**Assignment**
Count the lines below containing "BitVec"; state the number only.
##### Input records #####
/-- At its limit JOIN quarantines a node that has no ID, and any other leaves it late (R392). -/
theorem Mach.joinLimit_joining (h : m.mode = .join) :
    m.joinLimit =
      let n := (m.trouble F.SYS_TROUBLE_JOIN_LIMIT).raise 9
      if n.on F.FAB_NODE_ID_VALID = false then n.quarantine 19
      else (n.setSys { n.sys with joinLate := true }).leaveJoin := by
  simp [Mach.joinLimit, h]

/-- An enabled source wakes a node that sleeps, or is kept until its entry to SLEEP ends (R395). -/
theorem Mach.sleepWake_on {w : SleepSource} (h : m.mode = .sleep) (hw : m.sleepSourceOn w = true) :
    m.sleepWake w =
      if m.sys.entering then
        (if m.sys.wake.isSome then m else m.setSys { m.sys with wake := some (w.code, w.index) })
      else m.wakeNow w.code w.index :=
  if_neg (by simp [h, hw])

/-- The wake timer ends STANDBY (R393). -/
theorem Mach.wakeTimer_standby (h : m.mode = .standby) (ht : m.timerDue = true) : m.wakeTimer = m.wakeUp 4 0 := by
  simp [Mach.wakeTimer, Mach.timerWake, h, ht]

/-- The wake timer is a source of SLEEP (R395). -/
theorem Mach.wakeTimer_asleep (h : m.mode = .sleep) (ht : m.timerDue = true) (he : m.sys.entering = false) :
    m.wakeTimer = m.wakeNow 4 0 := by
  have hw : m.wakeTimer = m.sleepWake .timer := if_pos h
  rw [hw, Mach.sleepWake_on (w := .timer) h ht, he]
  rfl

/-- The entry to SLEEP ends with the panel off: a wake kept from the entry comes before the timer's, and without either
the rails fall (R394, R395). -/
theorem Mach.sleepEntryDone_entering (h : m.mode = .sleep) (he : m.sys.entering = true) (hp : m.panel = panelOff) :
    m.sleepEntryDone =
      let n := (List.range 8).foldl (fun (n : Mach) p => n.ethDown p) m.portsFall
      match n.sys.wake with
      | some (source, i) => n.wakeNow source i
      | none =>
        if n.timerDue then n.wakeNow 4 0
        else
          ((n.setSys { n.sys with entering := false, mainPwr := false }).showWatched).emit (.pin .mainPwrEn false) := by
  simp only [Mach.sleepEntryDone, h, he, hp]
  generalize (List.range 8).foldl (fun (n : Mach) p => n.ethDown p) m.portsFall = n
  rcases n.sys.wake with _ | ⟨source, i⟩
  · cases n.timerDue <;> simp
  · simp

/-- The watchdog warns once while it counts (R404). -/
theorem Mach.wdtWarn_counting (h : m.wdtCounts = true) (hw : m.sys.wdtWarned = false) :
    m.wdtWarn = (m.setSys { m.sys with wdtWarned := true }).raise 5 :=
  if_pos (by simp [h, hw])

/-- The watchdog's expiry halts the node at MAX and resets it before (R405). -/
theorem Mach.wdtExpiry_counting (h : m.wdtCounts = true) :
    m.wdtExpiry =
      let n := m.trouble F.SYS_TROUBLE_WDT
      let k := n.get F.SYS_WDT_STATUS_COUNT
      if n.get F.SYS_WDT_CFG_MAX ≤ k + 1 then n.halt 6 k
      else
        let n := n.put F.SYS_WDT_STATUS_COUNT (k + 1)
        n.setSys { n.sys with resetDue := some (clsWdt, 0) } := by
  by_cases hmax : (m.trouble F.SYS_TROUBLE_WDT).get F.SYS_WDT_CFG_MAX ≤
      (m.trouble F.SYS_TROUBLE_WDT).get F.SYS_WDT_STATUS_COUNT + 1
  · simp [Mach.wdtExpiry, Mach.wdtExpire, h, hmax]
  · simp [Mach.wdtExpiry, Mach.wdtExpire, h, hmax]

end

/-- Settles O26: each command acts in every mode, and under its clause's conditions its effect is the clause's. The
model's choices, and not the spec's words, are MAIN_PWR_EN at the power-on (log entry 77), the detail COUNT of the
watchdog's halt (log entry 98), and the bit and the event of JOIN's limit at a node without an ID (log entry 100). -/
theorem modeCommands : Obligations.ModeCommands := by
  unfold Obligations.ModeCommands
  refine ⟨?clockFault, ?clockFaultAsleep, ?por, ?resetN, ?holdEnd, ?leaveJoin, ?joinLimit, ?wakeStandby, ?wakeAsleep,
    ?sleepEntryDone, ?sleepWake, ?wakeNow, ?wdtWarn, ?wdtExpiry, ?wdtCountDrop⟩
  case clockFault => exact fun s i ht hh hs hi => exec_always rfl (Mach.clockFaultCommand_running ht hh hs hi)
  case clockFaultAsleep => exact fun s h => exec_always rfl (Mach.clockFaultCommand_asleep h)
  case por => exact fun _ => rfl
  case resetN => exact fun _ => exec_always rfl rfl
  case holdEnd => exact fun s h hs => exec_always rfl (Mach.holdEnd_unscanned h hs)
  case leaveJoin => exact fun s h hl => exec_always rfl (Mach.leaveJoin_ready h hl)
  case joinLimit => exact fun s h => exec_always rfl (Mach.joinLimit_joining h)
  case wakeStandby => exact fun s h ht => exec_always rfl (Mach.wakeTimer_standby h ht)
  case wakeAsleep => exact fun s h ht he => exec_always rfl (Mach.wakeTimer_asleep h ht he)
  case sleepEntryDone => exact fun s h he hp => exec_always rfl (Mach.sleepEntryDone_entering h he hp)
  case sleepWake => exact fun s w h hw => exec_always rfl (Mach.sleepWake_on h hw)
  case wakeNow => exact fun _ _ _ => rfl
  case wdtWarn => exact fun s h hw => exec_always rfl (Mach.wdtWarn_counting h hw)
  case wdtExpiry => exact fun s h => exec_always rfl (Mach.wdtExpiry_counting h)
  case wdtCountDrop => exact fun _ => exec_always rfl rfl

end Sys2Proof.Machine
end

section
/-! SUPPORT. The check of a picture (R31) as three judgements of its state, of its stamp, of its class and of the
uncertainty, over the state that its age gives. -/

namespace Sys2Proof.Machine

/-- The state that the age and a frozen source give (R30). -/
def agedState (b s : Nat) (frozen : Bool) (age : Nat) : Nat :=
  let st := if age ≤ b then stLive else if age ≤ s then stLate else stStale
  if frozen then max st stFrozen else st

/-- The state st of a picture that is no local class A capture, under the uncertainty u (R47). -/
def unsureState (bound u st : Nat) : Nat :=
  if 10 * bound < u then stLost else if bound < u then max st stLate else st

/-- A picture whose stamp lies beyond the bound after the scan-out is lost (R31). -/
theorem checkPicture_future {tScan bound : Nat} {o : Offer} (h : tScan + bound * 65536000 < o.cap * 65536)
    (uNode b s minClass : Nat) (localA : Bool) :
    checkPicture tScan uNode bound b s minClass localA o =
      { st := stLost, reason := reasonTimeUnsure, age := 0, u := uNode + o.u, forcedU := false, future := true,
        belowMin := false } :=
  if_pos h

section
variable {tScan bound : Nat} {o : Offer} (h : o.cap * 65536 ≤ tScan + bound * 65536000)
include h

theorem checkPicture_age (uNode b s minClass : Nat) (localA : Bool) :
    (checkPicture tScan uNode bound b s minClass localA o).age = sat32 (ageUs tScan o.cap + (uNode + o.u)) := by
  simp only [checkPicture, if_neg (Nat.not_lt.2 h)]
#####
##### Input records #####
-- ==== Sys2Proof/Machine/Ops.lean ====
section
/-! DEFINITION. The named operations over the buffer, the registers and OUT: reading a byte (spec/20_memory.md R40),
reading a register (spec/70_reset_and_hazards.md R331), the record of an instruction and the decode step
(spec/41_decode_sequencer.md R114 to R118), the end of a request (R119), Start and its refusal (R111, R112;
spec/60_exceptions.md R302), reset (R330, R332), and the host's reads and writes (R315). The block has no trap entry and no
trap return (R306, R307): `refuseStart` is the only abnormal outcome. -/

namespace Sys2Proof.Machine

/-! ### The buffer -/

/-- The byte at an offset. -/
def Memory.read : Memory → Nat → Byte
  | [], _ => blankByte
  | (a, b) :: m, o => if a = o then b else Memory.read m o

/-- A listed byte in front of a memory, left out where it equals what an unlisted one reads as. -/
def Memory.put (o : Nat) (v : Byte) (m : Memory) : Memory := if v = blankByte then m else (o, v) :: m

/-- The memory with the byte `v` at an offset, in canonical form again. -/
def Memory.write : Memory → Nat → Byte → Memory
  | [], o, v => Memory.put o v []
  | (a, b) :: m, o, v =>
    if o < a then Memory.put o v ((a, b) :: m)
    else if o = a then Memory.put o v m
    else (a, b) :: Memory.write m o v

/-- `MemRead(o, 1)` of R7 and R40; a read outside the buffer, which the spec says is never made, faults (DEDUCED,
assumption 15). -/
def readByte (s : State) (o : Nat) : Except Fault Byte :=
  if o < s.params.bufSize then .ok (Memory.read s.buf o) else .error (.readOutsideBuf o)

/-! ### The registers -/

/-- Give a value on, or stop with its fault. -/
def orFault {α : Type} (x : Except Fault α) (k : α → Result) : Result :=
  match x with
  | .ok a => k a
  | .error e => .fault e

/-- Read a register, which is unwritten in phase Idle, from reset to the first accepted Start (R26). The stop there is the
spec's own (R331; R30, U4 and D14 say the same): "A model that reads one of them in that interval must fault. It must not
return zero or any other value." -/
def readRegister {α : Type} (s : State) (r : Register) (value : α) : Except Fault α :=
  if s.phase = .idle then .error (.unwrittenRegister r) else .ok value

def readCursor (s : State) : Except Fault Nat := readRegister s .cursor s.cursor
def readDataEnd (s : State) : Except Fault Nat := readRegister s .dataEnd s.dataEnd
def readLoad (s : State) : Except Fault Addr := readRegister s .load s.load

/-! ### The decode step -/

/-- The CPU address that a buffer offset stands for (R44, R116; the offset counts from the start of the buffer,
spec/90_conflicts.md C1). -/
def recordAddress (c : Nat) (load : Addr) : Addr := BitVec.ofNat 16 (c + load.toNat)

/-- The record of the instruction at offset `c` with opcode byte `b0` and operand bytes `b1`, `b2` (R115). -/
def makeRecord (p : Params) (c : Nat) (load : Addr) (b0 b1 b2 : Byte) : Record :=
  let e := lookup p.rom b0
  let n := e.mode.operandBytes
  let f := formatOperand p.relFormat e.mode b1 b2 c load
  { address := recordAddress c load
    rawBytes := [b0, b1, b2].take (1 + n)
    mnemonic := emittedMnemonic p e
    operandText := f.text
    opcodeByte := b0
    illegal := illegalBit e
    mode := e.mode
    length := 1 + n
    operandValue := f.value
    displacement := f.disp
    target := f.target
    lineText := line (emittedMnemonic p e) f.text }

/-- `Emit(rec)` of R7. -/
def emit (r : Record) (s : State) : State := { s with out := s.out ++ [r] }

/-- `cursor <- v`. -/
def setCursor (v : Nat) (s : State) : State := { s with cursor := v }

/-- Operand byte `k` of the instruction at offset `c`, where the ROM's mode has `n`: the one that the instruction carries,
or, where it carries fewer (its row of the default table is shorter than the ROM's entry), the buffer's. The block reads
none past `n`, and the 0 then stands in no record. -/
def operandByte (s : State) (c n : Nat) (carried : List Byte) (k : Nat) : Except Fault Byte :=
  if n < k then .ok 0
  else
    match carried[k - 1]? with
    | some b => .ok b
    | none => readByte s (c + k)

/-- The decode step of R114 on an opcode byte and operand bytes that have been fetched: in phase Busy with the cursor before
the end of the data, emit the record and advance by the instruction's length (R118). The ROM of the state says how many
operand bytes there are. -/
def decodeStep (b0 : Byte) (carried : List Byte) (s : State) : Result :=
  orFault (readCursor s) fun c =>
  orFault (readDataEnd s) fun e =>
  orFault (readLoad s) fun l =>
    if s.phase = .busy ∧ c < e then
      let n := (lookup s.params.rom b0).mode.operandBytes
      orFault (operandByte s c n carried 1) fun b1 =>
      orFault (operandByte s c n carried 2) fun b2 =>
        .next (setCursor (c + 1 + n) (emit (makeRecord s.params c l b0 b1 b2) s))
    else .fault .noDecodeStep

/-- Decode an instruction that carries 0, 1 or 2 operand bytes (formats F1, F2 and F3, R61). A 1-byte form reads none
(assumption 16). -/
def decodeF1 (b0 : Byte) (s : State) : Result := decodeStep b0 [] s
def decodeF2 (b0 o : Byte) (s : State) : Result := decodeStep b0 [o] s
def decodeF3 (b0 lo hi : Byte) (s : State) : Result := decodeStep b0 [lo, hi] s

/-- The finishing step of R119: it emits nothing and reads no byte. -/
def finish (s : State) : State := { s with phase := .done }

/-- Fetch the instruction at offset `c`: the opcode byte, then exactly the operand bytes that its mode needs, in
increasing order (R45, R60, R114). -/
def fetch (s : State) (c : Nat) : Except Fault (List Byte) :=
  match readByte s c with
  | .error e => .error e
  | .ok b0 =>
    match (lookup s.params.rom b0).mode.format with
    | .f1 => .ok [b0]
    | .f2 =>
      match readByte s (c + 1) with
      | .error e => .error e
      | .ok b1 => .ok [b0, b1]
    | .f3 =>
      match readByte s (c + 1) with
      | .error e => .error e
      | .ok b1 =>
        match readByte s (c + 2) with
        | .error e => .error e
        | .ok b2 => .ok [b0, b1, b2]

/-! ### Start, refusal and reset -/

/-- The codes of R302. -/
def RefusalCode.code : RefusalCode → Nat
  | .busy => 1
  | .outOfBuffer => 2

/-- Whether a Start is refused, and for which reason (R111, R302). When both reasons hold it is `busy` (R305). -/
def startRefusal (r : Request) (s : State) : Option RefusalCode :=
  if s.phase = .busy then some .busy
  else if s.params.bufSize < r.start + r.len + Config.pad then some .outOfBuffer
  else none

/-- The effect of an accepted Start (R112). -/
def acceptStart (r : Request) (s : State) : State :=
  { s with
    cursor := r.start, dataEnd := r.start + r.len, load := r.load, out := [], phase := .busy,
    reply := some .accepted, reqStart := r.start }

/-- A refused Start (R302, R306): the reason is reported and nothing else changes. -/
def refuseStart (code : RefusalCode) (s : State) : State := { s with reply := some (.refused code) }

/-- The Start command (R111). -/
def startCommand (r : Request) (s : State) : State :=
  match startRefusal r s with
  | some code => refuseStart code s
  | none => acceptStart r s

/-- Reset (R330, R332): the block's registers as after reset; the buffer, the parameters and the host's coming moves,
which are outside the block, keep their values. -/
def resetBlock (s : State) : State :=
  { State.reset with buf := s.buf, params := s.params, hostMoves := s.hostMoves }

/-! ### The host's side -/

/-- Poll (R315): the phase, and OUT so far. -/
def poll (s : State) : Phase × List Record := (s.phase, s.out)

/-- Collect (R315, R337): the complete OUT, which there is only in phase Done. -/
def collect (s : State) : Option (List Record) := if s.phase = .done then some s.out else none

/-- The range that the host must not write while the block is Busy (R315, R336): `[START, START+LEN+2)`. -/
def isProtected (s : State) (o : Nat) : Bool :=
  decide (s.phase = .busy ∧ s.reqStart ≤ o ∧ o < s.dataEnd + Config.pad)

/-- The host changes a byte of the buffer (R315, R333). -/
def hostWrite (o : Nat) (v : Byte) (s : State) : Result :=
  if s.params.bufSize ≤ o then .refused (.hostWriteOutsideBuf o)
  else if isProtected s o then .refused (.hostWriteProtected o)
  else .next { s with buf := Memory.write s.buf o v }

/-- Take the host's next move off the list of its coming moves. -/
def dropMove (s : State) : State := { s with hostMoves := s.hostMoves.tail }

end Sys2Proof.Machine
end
#####
##### Input records #####
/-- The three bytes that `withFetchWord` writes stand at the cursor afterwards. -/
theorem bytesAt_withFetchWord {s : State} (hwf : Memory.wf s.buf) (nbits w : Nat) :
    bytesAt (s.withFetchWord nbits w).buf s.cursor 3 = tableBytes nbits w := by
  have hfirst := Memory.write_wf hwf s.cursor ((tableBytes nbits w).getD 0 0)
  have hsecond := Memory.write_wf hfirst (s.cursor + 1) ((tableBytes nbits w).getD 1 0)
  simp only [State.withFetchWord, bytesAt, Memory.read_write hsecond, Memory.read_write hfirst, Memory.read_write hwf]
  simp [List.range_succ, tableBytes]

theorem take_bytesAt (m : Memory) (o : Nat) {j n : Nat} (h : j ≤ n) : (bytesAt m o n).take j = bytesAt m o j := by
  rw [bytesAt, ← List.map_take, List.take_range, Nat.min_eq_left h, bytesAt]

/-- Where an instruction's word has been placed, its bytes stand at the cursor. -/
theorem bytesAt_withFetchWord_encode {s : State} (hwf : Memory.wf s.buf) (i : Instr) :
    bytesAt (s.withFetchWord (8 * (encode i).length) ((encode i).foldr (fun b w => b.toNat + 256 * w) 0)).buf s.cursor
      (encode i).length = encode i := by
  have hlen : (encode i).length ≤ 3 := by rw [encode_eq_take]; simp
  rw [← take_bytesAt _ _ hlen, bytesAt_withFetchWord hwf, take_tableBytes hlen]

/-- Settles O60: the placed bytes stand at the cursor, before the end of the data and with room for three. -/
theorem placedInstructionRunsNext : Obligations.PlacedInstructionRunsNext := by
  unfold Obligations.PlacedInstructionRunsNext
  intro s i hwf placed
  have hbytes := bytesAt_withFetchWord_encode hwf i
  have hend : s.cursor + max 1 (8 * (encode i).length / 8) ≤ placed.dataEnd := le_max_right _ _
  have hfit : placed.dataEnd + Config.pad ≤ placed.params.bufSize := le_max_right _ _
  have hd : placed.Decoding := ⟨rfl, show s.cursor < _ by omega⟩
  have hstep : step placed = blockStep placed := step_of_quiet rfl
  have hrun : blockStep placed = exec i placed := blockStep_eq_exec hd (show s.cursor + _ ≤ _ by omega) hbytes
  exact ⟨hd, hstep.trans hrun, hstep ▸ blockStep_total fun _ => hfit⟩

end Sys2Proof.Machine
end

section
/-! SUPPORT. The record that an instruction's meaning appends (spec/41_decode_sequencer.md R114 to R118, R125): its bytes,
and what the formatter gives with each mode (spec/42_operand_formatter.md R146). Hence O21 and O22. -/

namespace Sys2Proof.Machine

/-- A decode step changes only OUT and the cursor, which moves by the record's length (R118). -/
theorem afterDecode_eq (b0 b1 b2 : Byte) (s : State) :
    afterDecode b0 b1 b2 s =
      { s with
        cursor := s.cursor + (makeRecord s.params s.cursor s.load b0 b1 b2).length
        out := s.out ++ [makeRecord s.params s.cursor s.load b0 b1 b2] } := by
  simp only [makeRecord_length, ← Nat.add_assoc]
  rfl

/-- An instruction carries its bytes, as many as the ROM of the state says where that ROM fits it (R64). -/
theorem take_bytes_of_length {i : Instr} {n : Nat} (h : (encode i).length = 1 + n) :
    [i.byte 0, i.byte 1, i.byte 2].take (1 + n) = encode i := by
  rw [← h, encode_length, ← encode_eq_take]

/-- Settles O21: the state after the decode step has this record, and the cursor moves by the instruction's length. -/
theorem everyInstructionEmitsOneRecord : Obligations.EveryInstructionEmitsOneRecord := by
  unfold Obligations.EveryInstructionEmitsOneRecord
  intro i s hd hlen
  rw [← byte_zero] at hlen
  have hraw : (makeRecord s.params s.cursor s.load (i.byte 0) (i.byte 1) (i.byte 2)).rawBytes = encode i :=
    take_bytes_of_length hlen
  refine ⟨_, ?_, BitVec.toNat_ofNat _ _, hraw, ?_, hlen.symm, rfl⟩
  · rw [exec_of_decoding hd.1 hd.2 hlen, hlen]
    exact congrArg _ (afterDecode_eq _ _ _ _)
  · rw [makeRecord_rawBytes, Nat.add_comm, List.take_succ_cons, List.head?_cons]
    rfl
#####
**Solution to the exercise**
2